GroundMetrics Inc. has partnered with Carbo Ceramics, ConocoPhillips, Sandia National Laboratories and Weatherford to run a successful test in a West Texas oil well that was able to observe where proppant propagated through the subsurface during a hydraulic frac.

The standard technology for imaging unconventional fields is microseismic monitoring but this only maps where rocks are breaking and producing characteristic "popping" noises. Microseismic images do not show where proppant is going or where it is propping open fracture systems.

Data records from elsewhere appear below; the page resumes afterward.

/-- The two dies of each link: the ten boundaries, then the four links of the I/O dies (R11, R13). -/
def linkDies : List (Nat × Nat) :=
  [(0, 1), (1, 2), (2, 3), (4, 5), (5, 6), (6, 7), (0, 4), (1, 5), (2, 6), (3, 7), (0, 8), (4, 8), (3, 9), (7, 9)]

/-- The route of a message from die `a` to die `b` (R12): along its row to the column of `b`, then across. A link's direction is numbered
`2 × link` toward its second die, one more toward its first. -/
def hopsOf (a b : Nat) : List Nat :=
  let (r, x, y) := (a / 4, a % 4, b % 4)
  (if x ≤ y then (List.range (y - x)).map fun k => 2 * (3 * r + x + k) else (List.range (x - y)).map fun k => 2 * (3 * r + x - 1 - k) + 1) ++
    if r == b / 4 then [] else [2 * (6 + y) + r]

/-- The route from a compute die to the I/O die of a network port (R393): along its row to the die beside it, then over that die's link. -/
def portHops (a port : Nat) : List Nat :=
  let io := port / 4
  hopsOf a (a / 4 * 4 + 3 * io) ++ [2 * (10 + 2 * io + a / 4)]

/-- A route in reverse. -/
def backHops (hops : List Nat) : List Nat := hops.reverse.map fun d => if d % 2 == 0 then d + 1 else d - 1

/-- A message crosses a link: its flits carry the next sequence numbers, both ends update their dictionaries of 256 lines, and its bytes are counted
(R382, R387; log entry 35). -/
def Link.carry (l : Link) (dir : Nat) : Link :=
  let sent := l.sent + 1 + Config.flitsSent dir l.sent
  { l with sent := sent, acked := max l.acked (min sent (Config.flitAcked dir sent)), dict := (Config.dictLines dir sent).take 256,
           bytes := l.bytes + Config.messageBytes dir sent }

/-- A message takes a route. -/
def crossing (s : State) (hops : List Nat) : State :=
  { s with links := hops.foldl (fun m d => Fm.put m d ((Fm.getD m d {}).carry d)) s.links }

/-- A message goes from one compute die to another. -/
def message (s : State) (a b : Nat) : State := crossing s (hopsOf a b)

/-- The sector of a physical byte. -/
def secOf (phys : Nat) : Nat := phys / 128

/-- The home slice of a sector (R197). -/
def sliceOf (sec : Nat) : Nat := sec / 2 ^ 29

/-- The home die of a sector (R197). -/
def homeDie (sec : Nat) : Nat := sliceOf sec / 3

/-- The channel of a sector within its stack (R197). -/
def channelOf (sec : Nat) : Nat := sec % 2 ^ 29 / 4 % 32

/-- The home agent of a sector, the only point of coherence for it (R15, R197). -/
def homeAgent (sec : Nat) : Nat := 32 * sliceOf sec + channelOf sec

/-- The 512-byte line of a sector. -/
def lineOf (sec : Nat) : Nat := sec / 4

/-- The snoop-filter set of a line in its slice (R404). -/
def snoopSet (line : Nat) : Nat := line / 2 ^ 27 * 2048 + line % 2 ^ 27 % 2048

/-- The L2 set of a line on a die: its part and its set (R187, R404). -/
def l2Set (die line : Nat) : Nat := (die * 3 + line / 2 ^ 27 % 3) * 3072 + line % 2 ^ 27 % 3072

/-- The key of a die's copy of a sector. -/
def l2Key (die sec : Nat) : Nat := sec * 8 + die

/-- The copy of a sector that a die holds. -/
def copyOf (s : State) (die sec : Nat) : Option L2Sec := Fm.get? s.l2 (l2Key die sec)

/-- The dies that hold a copy of a sector, with their copies. -/
def copies (s : State) (sec : Nat) : List (Nat × L2Sec) :=
  (List.range 8).filterMap fun d => (copyOf s d sec).map fun x => (d, x)

/-- The owner of a sector: the die that holds it in M, O or E (R243). -/
def ownerOf (s : State) (sec : Nat) : Option (Nat × L2Sec) := (copies s sec).find? fun c => c.2.st != .s

/-- What memory holds for a byte of a sector: the write-combining buffer's byte over HBM (R191, R243). -/
def memByte (s : State) (sec i : Nat) : Byte :=
  match (Fm.get? s.wcb sec).bind fun w => Fm.get? w.bytes i with
  | some b => b
  | none => Mem.read s.hbm (sec * 128 + i)

/-- What memory holds for `n` bytes of a sector from byte `i` on. -/
def memBytes (s : State) (sec i n : Nat) : List Byte :=
  let w := (Fm.get? s.wcb sec).map fun w => w.bytes
  let near := s.hbm.within (sec * 128 + i) n
  (List.range n).map fun k =>
    match w.bind fun b => Fm.get? b (i + k) with
    | some b => b
    | none => Mem.read near (sec * 128 + i + k)

/-- What memory holds for a sector. -/
def memData (s : State) (sec : Nat) : List Byte := memBytes s sec 0 128

/-- The entries of a slice's write-combining buffer (R191). -/
def wcbOf (s : State) (slice : Nat) : Fm Wcb := s.wcb.filter fun e => sliceOf e.1 == slice

/-- The write-combining buffer of a slice has room for `n` more entries (R191). -/
def wcbRoom (s : State) (slice n : Nat) : Bool := n == 0 || (wcbOf s slice).length + n ≤ 32768

/-- Put bytes of a sector into the write-combining buffer of its slice, with what its units are encrypted under (R191, R198). -/
def toWcb (s : State) (sec : Nat) (encs : List (Option Seal)) (bytes : Fm Byte) : State :=
  let w := (Fm.get? s.wcb sec).getD { bytes := [], since := dialOf s (homeDie sec) }
  { s with wcb := Fm.put s.wcb sec { w with bytes := bytes.foldl (fun m e => Fm.put m e.1 e.2) w.bytes }, encs := Fm.put s.encs sec encs }

/-- Drain a write-combining entry to HBM (R191). -/
def drainWcb (s : State) (sec : Nat) : State :=
  match Fm.get? s.wcb sec with
  | none => s
  | some w =>
    countSlice { s with hbm := w.bytes.foldl (fun m e => Mem.write m (sec * 128 + e.1) e.2) s.hbm, wcb := Fm.del s.wcb sec } sec 34

/-- The number that stands where a world has no key: nothing decrypts under it (R359, R360). -/
def noKey : Nat := 2 ^ 64

/-- The number of a world's key. -/
def keyOf (s : State) (world : Nat) : Nat := ((Fm.get? s.worlds world).map fun w => w.key).getD noKey

/-- The tag of one unit of a die scratchpad: the number of its key, and which of its bytes that key explains. -/
def unitTag (key : Nat) (wrote : Nat) (old : Option (Nat × Nat)) : Nat × Nat :=
  match old with
  | none => (key, 2 ^ 32 - 1)
  | some (k, m) => (key, if k == key then m ||| wrote else wrote)

/-- Write bytes of a die scratchpad under a key (R183, R198): the rest of a unit that stood under another key is lost. -/
def dieWrite (s : State) (key die off : Nat) (bs : List Byte) : State :=
  let p := die * 2 ^ 25 + off
  let units := if bs.isEmpty then [] else (List.range ((p + bs.length - 1) / 32 - p / 32 + 1)).map fun k => p / 32 + k
  let wrote (u : Nat) : Nat := (List.range 32).foldl (fun n i => if p ≤ 32 * u + i && 32 * u + i < p + bs.length then n + 2 ^ i else n) 0
  { s with dieScr := Mem.writeN s.dieScr p bs,
           dieEncs := units.foldl (fun m u => Fm.put m u (unitTag key (wrote u) (Fm.get? m u))) s.dieEncs }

Carbo Ceramics' and GroundMetrics' recent joint test proved that their technology is able to do so. GroundMetrics used its proprietary electromagnetic source and sensor system to stimulate and detect 230 000 lbs. of Carbo Ceramics' electrically conductive proppant after it was pumped into an 8000 ft. deep well. The resulting data was processed into an earth model that imaged exactly where the proppant had gone underground.

"There are several E&P companies that are very interested in that because finally we will be able to tell, 'Are we effectively stimulating these rocks and should we have our well spacing at X, Y, or Z, or in between?'" said Gary Kolstad, president and CEO of Carbo Ceramics to JPT Magazine. "Now you can take a look and say, 'Am I really spending my capital how I should?'"

"We're very excited about the results from this survey," said George Eiskamp, CEO at GroundMetrics. "Given the current crisis in the industry, we must leverage innovative technologies to find new ways to optimise production. Electromagnetic imaging of conductive proppant is a perfect example. It gives operators actionable insights that can dramatically shift the economics of a given field."